Updating the partitioned table schema
Periodically there may be changes required to the schema of the partitioned table or the partitioned flattened table. This could be due to Google changing the schema of the data it sends to BigQuery, or due to changes to our GOV.UK GA4 implementation having an impact of the fields we want in the dataset. These changes will cause the processing to fail.
Simple changes to the schema (adding new, non-nested fields) can be achieved in the BigQuery interface. More complicated changes may require use of the command line.
Should you need to update the schema of the partitioned_events
table (duplicating the schema of the raw nested data), you will have to produce a copy of the raw nested schema, edit it, and save it as the schema of the partitioned nested table.
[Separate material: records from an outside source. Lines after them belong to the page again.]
-- ==== Sys2Proof/Machine/Matrix.lean ====
section
/-! DEFINITION. The matrix arrays: contexts, shadow loads, CUT, passes and read-out (04 R107–R120, 05 R152, R166). -/

namespace Sys2Proof.Machine

/-- The active and the shadow slot of an array (04 R107). -/
def activeCtx (a : MArray) : Ctx := if a.active then a.slot1 else a.slot0
def shadowCtx (a : MArray) : Ctx := if a.active then a.slot0 else a.slot1
def setActive (c : Ctx) (a : MArray) : MArray := if a.active then { a with slot1 := c } else { a with slot0 := c }
def setShadow (c : Ctx) (a : MArray) : MArray := if a.active then { a with slot0 := c } else { a with slot1 := c }

/-- MODE, FMT, EXACT and MASKIX of a context word (04 R107). -/
def ctxMode (c : Ctx) : Nat := field c.word 1 0
def ctxFmt (c : Ctx) : Nat := field c.word 4 2
def ctxMaskIx (c : Ctx) : Nat := field c.word 11 6
/-- The format is a float format. -/
def ctxFloat (c : Ctx) : Bool := decide (3 ≤ ctxFmt c)
/-- The context accumulates exactly: EXACT, or LOCKED with a float format outside PHY (04 R120). -/
def ctxExact (s : State) (c : Ctx) : Bool := c.word.getLsbD 5 || (detLock s && ctxFloat c && !c.phy)

/-- The array that a one-bit AMASK names. -/
def oneArray (m : BitVec 4) : Option Nat := match m.toNat with
  | 1 => some 0 | 2 => some 1 | 4 => some 2 | 8 => some 3 | _ => none

/-- Bytes of a shadow load: 32 array rows of 64 bytes, or 16 complex rows in CINT16 (04 R115; log 12). -/
def loadBytes (w : Word) : Nat := if field w 4 2 = 2 then 1024 else 2048

/-- A C1 operation on a context whose PHY bit is 1 is held at its unit (05 R166). -/
def suHeld (t : Thr) (c : Ctx) : Bool := decide (t = 1) && c.phy

/-- A waiting shadow load starts: the shadow context has drained, and its waited cycles count (04 R115). Weights poisoned since
the MLOAD was issued raise its POISON (05 R169, R170; log 14). -/
def execShadowLoadStart (n : TileIx) (k : Fin 4) (waited : Nat) (s : State) : Host.Outcome State Fault Refusal :=
  let a := arrOf (tileOf s n) k
  match a.load with
  | .waiting h w t phy pc =>
    if fenced s n then .next s
    else
      let s1 := bump (tileReg n 0x18) waited s
      if memPoisoned s (lsAddr n + h) (loadBytes w) then
        .next (coreTrapAt n t excPoison pc (setTile n (setArr k { a with load := .idle } (tileOf s1 n)) s1))
      else
        .next (setTile n
          (setArr k { a with load := .loading (memRead s (lsAddr n + h) (loadBytes w)) w t phy } (tileOf s1 n)) s1)
  | _ => .next s

/-! ### Passes -/

/-- The float formats of weights and inputs of a context (04 R107 FMT). -/
def fmtPair (k : Nat) : FFmt × FFmt := match k with
  | 3 => (e4m3, e4m3) | 4 => (e5m2, e5m2) | 5 => (fp16, fp16) | 6 => (bf16, bf16) | _ => (e4m3, e5m2)
/-- Bytes per element of a format. -/
def fmtBytes (k : Nat) : Nat := match k with
  | 0 => 1 | 1 => 2 | 2 => 4 | 3 => 1 | 4 => 1 | 5 => 2 | 6 => 2 | _ => 1

/-- The region that row or column `i` belongs to: the lowest-numbered that claims it (04 R114). `half` is 0 for the row
mask and 4 for the column mask. -/
def maskRegion (ent : List Byte) (half i : Nat) : Option Nat :=
  (List.range 16).find? fun r => (leAt ent (8 * r + half) 4).testBit i

/-- Whether cell (i, j) is enabled (04 R114). -/
def cellOn (ent : List Byte) (i j : Nat) : Bool :=
  match maskRegion ent 0 i, maskRegion ent 4 j with
  | some a, some b => decide (a = b)
  | _, _ => false

/-- The mask entry of a split-screen context: from MASKTAB of the image that its thread runs, all zero where it has no
such entry (04 R114, Edge). -/
def maskEntry (s : State) (image role ix : Nat) : List Byte :=
  match s.loaded.find? fun l => decide (l.num = image) with
  | none => []
  | some l =>
    match l.img.masktab.find? fun m => decide (m.1 = role) with
    | none => []
    | some m => (m.2.drop (128 * ix)).take 128

/-- Rows of an array as one quadrant or the whole: (first row, rows, first column, columns, input offset). -/
structure Quad where
  row0 : Nat
  rows : Nat
  col0 : Nat
  cols : Nat
  inp : Nat
  deriving DecidableEq, Repr

/-- The quadrants of a mode (04 R108). -/
def quadsOf (mode : Nat) : List Quad :=
  if mode = 1 then [⟨0, 16, 0, 16, 0⟩, ⟨0, 16, 16, 16, 32⟩, ⟨16, 16, 0, 16, 64⟩, ⟨16, 16, 16, 16, 96⟩]
  else [⟨0, 32, 0, 32, 0⟩]

/-- Bytes of inputs per wavefront. -/
def waveBytes (mode : Nat) : Nat := if mode = 1 then 128 else 64

/-- The products of one output column of a quadrant, as values (04 R108, R113, R114). `inp` is the wavefront, `on`
enables array cells. Integer products come as integers of exponent 0. -/
def colProducts (c : Ctx) (q : Quad) (inp : List Byte) (on : Nat → Nat → Bool) (col : Nat) : List FVal :=
  let fmt := ctxFmt c
  let wAt := fun (o n : Nat) => leNat (tabGetMany (fun _ => (0 : Byte)) c.weights o n)
  if fmt = 2 then
    (List.range (q.rows / 2)).map fun i =>
      let cr := q.row0 / 2 + i
      let cc := (q.col0 + col) / 2
      if on cr cc then
        let a := signedOf 16 (wAt (64 * cr + 4 * cc) 2)
        let b := signedOf 16 (wAt (64 * cr + 4 * cc + 2) 2)
        let x := signedOf 16 (leAt inp (q.inp + 4 * i) 2)
        let d := signedOf 16 (leAt inp (q.inp + 4 * i + 2) 2)
        fInt (if (q.col0 + col) % 2 = 0 then a * x - b * d else b * x + a * d)
      else .fin false 0 0
  else
    let k := if fmtBytes fmt = 1 then 2 else 1
    (List.range (k * q.rows)).map fun e =>
      let i := q.row0 + e / k
      let j := q.col0 + col
      if on i j then
        let w := wAt (64 * i + 2 * j + e % k) (fmtBytes fmt)
        let x := leAt inp (q.inp + fmtBytes fmt * e) (fmtBytes fmt)
        if fmt ≤ 1 then fInt (signedOf (8 * fmtBytes fmt) w * signedOf (8 * fmtBytes fmt) x)
        else fMul (fDecode (fmtPair fmt).1 w) (fDecode (fmtPair fmt).2 x)
      else .fin false 0 0

/-- The integer that a sum of integer products is. -/
def fValInt : FVal → Int
  | .fin n m _ => if n then -(m : Int) else (m : Int)
  | _ => 0

/-- One accumulator takes a column's products (04 R110–R112, R119, R121). -/
def accumulate (ex : Bool) (acc : Bool) (key : Nat) (ps : List FVal) (c : Ctx) : Ctx :=
  if ex then
    let old : Exact := if acc then tabGet (fun _ => {}) c.exact key else {}
    { c with exact := tabSet (fun _ => {}) c.exact key (ps.foldl exAdd old) }
  else if ctxFloat c then
    let all := if acc then fDecode fp32 (tabGet (fun _ => 0) c.acc key).toNat :: ps else ps
    let sum := match all with
      | [] => FVal.fin false 0 0
      | v :: vs => vs.foldl fAdd v
    { c with acc := tabSet (fun _ => 0) c.acc key (BitVec.ofNat 32 (fEncodeSum fp32 false sum)) }
  else
    let old : Int := if acc then (tabGet (fun _ => (0 : Word)) c.acc key).toInt else 0
    { c with acc := tabSet (fun _ => 0) c.acc key (BitVec.ofInt 32 ((ps.map fValInt).foldl (· + ·) old)) }

/-- One wavefront into accumulator row `row` (04 R110): each quadrant has its own rows, which wrap. -/
def wavefront (ex acc : Bool) (row : Nat) (inp : List Byte) (on : Nat → Nat → Bool) (c : Ctx) : Ctx :=
  (quadsOf (ctxMode c)).foldl
    (fun c q =>
      let n := (if ex then 16 else 256) / (if ctxMode c = 1 then 2 else 1)
      let r := (if q.row0 = 0 then 0 else n) + row % n
      (List.range q.cols).foldl
        (fun c j => accumulate ex acc (32 * r + q.col0 + j) (colProducts c q inp on j) c) c) c

/-- `count` wavefronts from input address `a`, stepped by `step`, into rows from `row` on. -/
def passWaves (s : State) (n : Nat) (ex acc : Bool) (on : Nat → Nat → Bool) (a : Nat) (step : Int) (row : Nat) :
    Nat → Ctx → Ctx
  | 0, c => c
  | k + 1, c =>
    passWaves s n ex acc on ((a : Int) + step).toNat step (row + 1) k
      (wavefront ex acc row (memRead s (lsAddr n + a) (waveBytes (ctxMode c))) on c)

/-- The check of every input of a pass (05 R156, R169; log 14). -/
def passCheck (s : State) (n : Nat) (len : Nat) (a step : Int) : Nat → Option Nat
  | 0 => none
  | k + 1 =>
    if a < 0 then some excBounds
    else match loadCheck s n a.toNat len 64 with
      | some c => some c
      | none => passCheck s n len (a + step) step k

/-! ### Read-out -/

/-- Read-out formats of MREAD (05 R152): bytes per column. -/
def readBytes (k : Nat) : Nat := match k with
  | 0 => 4 | 1 => 2 | 2 => 1 | 3 => 2 | 4 => 4 | 5 => 2 | 6 => 2 | 7 => 1 | 8 => 1 | _ => 80
/-- The float format of a read-out code. -/
def readFmt (k : Nat) : FFmt := match k with
  | 4 => fp32 | 5 => bf16 | 6 => fp16 | 7 => e4m3 | _ => e5m2

/-- One column read out, where the table of R118 has the conversion; none where it has none (log 15). -/
def readCol (ex : Bool) (c : Ctx) (code shift : Nat) (sb : Bool) (key : Nat) : Option (List Byte) :=
  let w := readBytes code
  if ex then
    let x : Exact := tabGet (fun _ => {}) c.exact key
    if code = 9 then some (exBytes x)
    else if 4 ≤ code then some (leBytes w (fEncodeSum (readFmt code) sb (exVal x)))
    else if ctxFloat c then none
    else some (leBytes w (narrow (8 * w) sb (exInt x shift)))
  else
    let v : Word := tabGet (fun _ => 0) c.acc key
    if code = 9 then none
    else if 4 ≤ code then
      (if ctxFloat c then some (leBytes w (fEncodeSum (readFmt code) sb (fDecode fp32 v.toNat))) else none)
    else if ctxFloat c then none
    else some (leBytes w (narrow (8 * w) sb (rneInt v.toInt shift)))

/-- Columns and rows read out one after another; a column without a conversion is a free value. -/
def readRows (ex : Bool) (c : Ctx) (code shift : Nat) (sb : Bool) : List Nat → Nat → List Byte
  | [], _ => []
  | k :: ks, free =>
    (match readCol ex c code shift sb k with
      | some bs => bs
      | none => leBytes (readBytes code) (Config.freeValue free).toNat) ++ readRows ex c code shift sb ks (free + 1)

/-- The thread runs call-sheet code: a step of a PHY chain (04 R115). -/
def phyCode (x : Thread) : Bool := match x.owner with
  | .chain _ _ => true
  | _ => false

/-! ### Operations at their array (05 R163, R166, R167) -/

/-- The context that an operation acts on: the shadow slot for a load, the active slot otherwise. -/
def opCtx (a : MArray) (k : MatKind) : Ctx := match k with
  | .load _ _ _ => shadowCtx a
  | _ => activeCtx a

/-- An operation cannot start: it is held from a PHY context, or it is a load of an array that has one (05 R166). -/
def opBlocked (a : MArray) (o : MatOp) : Bool :=
  suHeld o.thr (opCtx a o.kind) || (match o.kind with
    | .load _ _ _ => decide (a.load ≠ .idle)
    | _ => false)

/-- An operation of C1 is held at the array (05 R166). -/
def suWaits (a : MArray) : Bool := a.queue.any fun o => suHeld o.thr (opCtx a o.kind)

/-- Wavefronts through context `c` have no enabled cell: IDLE, or a split screen whose entry enables none (04 R108, R114). -/
def emptyPass (c : Ctx) (ent : List Byte) : Bool :=
  decide (ctxMode c = 3) ||
    (decide (ctxMode c = 2) &&
      !(List.range (if ctxFmt c = 2 then 16 else 32)).any fun i =>
        (List.range (if ctxFmt c = 2 then 16 else 32)).any fun j => cellOn ent i j)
This command produces a schema file based on the latest raw nested GOV.UK GA4 data (you will need to change YYYYMMDD to reflect yesterday’s date):
bq show schema format=prettyjson ga4-analytics-352613:analytics_330577055.events_YYYYMMDD > new_schema.json
You will then need to manually change the event_date
to a DATE
(as this needs to be a date for the partitioning) and save the modified file as the schema of the partitioned nested table:
bq update ga4-analytics-352613:analytics_330577055.partitioned_events new_schema.json
The whole pipeline can then be manually re-run, as above, to confirm these changes have worked.
Updating the code
Periodically, changes may also be required to the flattening code - for example, when new custom dimensions are added and need flattening.
There are several steps to follow when making changes to the SQL in the Dataform workspace:
- Make your change to the SQL in the ‘Code’ tab of the Dataform development workspace
- Commit your change using the button in the top left of the ‘Code’ tab. Make sure to add a useful commit message. This saves your changes to the code in Dataform, but the code still needs to be synced with the Github repository before it can be run
- To send your changes to Github, you need to push your changes, again using the button in the top left of the ‘Code’ tab in Dataform
- In the Github repository, create a pull request using the branch you have just pushed your changes to (the branch will likely be called ‘workspace’). You should get someone else to check and approve your changes before merging
- In Dataform, pull your changes from the default branch (‘main’), again using the button in the top left of the ‘Code’ tab
- Before you can execute the code, you will need to re-compile the code. This can be done using the ‘New compilation’ button in the release configuration details. These can be found by clicking on the name of the release configuration (in this case, ‘production’) in the ‘Releases and scheduling’ tab. If you don’t need to manually execute the code now, you can leave this as the code is scheduled to re-compile every day at 7am before the regular workflow runs
- If you wish to manually re-run the code, you can now manually trigger a run using the ‘Start execution’ button next to the ‘Release configurations’ heading under the ‘Releases and scheduling’ tab
Other products
The data is also transformed in a variety of other ways for particular products (for example, for the Content Data app). More information on how these work can be found in the product pages.